/-- A host's entry to PARASOL: only subframe 0 of the selected frame is synthesised (R321).
(DEDUCED, unsafe: log entry 59.) -/
def State.onlyFirst (s : State) : State :=
  let f := s.tim.nextFrame.toNat
  let keep (frame sf : Nat) : Bool := frame != f || sf == 0
  { s with
    panel := { s.panel with enterStage := 2, enterFrame := s.tim.nextFrame }
    synth := { s.synth with
      next := s.synth.next.map (fun (x : FrameFix) => { x with states := [0] })
      todo := s.synth.todo.filter (fun (b : Band) => keep b.frame b.sf)
      bands := s.synth.bands.filter (fun (b : Band) => keep b.frame b.sf)
      clusters := s.synth.clusters.map (fun (c : Cluster) => { c with list := c.list.filter (fun (t : RTile) => keep t.frame t.sf) }) } }

/-- The selection point of a frame of the present timing. -/
def State.selectHere (s : State) : State :=
  let s := s.selectFrame s.comingTim s.tim.nextFrame.toNat false
  if s.panel.enterStage = 1 then s.onlyFirst else s

/-- The first frame of the new timing of a change has its selection point, and with it Tn its time. -/
def State.selectNew (s : State) (m : ModeChange) (tn : Nat) : State :=
  (({ s with tim := { s.tim with nextFrame := m.f0 + 2, change := some { m with tn := some tn } } } : State).selectFrame
    (s.changeTim m tn) (m.f0 + 2).toNat m.commit)

/-- The selection point of the coming frame.  A host's entry to PARASOL stops a timing mode change here, where it begins (R282,
R321). (DEDUCED, unsafe: log entry 49.) -/
def State.atSelection (s : State) : State :=
  match s.tim.change with
  | some m =>
    if s.panel.enterStage = 1 then (if m.commit then s.stopChange.dropCommit stAborted else s.stopChange).selectHere
    else if s.tim.nextFrame = m.f0 + 2 then s.selectNew m (s.tnNs m)
    else s.markSelected
  | none =>
    match s.changeDue with
    | some m =>
      let s := { s with tim := { s.tim with change := some m, rephaseDue := false } }
      (if m.commit then s else s.timLock 2).markSelected
    | none => s.selectHere

/-- The selection point of the next panel frame, none once an entry to PARASOL has its last; the second frame of a pair has none (R273), and that of the first frame of a new
timing waits until Tn is known.
(DESIGN CHOICE, unsafe: log entry 9; DESIGN CHOICE, unsafe: log entry 38.) -/
def execSelectionPoint (s : State) : Host.Outcome State Fault Refusal :=
  .next (
    if !s.tim.on || decide (2 ≤ s.panel.enterStage) || s.tim.selected == some s.tim.nextFrame || (s.tim.pairing && !s.tim.second && s.tim.change.isNone) then s
    else
      let new : Option ModeChange := s.tim.change.filter (fun m => s.tim.nextFrame == m.f0 + 2 && s.panel.enterStage != 1)
      if new.any (fun m => !s.tnKnown m) then s
      else (s.advanceTo ((match new with
        | some m => s.tnNs m
        | none => s.tim.tfNs 0) - s.pget 0x0B000006 * 1000)).atSelection.pairSelection)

################

- **REQUIRED WORK**: Reproduce the listing above in full, word for word.

- **SOLUTION TO THE EXERCISE**:
/-- A host's entry to PARASOL: only subframe 0 of the selected frame is synthesised (R321).
(DEDUCED, unsafe: log entry 59.) -/
def State.onlyFirst (s : State) : State :=
  let f := s.tim.nextFrame.toNat
  let keep (frame sf : Nat) : Bool := frame != f || sf == 0
  { s with
    panel := { s.panel with enterStage := 2, enterFrame := s.tim.nextFrame }
    synth := { s.synth with
      next := s.synth.next.map (fun (x : FrameFix) => { x with states := [0] })
      todo := s.synth.todo.filter (fun (b : Band) => keep b.frame b.sf)
      bands := s.synth.bands.filter (fun (b : Band) => keep b.frame b.sf)
      clusters := s.synth.clusters.map (fun (c : Cluster) => { c with list := c.list.filter (fun (t : RTile) => keep t.frame t.sf) }) } }

/-- The selection point of a frame of the present timing. -/
def State.selectHere (s : State) : State :=
  let s := s.selectFrame s.comingTim s.tim.nextFrame.toNat false
  if s.panel.enterStage = 1 then s.onlyFirst else s

/-- The first frame of the new timing of a change has its selection point, and with it Tn its time. -/
def State.selectNew (s : State) (m : ModeChange) (tn : Nat) : State :=
  (({ s with tim := { s.tim with nextFrame := m.f0 + 2, change := some { m with tn := some tn } } } : State).selectFrame
    (s.changeTim m tn) (m.f0 + 2).toNat m.commit)

/-- The selection point of the coming frame.  A host's entry to PARASOL stops a timing mode change here, where it begins (R282,
R321). (DEDUCED, unsafe: log entry 49.) -/
def State.atSelection (s : State) : State :=
  match s.tim.change with
  | some m =>
    if s.panel.enterStage = 1 then (if m.commit then s.stopChange.dropCommit stAborted else s.stopChange).selectHere
    else if s.tim.nextFrame = m.f0 + 2 then s.selectNew m (s.tnNs m)
    else s.markSelected
  | none =>
    match s.changeDue with
    | some m =>
      let s := { s with tim := { s.tim with change := some m, rephaseDue := false } }
      (if m.commit then s else s.timLock 2).markSelected
    | none => s.selectHere

/-- The selection point of the next panel frame, none once an entry to PARASOL has its last; the second frame of a pair has none (R273), and that of the first frame of a new
timing waits until Tn is known.
(DESIGN CHOICE, unsafe: log entry 9; DESIGN CHOICE, unsafe: log entry 38.) -/
def execSelectionPoint (s : State) : Host.Outcome State Fault Refusal :=
  .next (
    if !s.tim.on || decide (2 ≤ s.panel.enterStage) || s.tim.selected == some s.tim.nextFrame || (s.tim.pairing && !s.tim.second && s.tim.change.isNone) then s
    else
      let new : Option ModeChange := s.tim.change.filter (fun m => s.tim.nextFrame == m.f0 + 2 && s.panel.enterStage != 1)
      if new.any (fun m => !s.tnKnown m) then s
      else (s.advanceTo ((match new with
        | some m => s.tnNs m
        | none => s.tim.tfNs 0) - s.pget 0x0B000006 * 1000)).atSelection.pairSelection)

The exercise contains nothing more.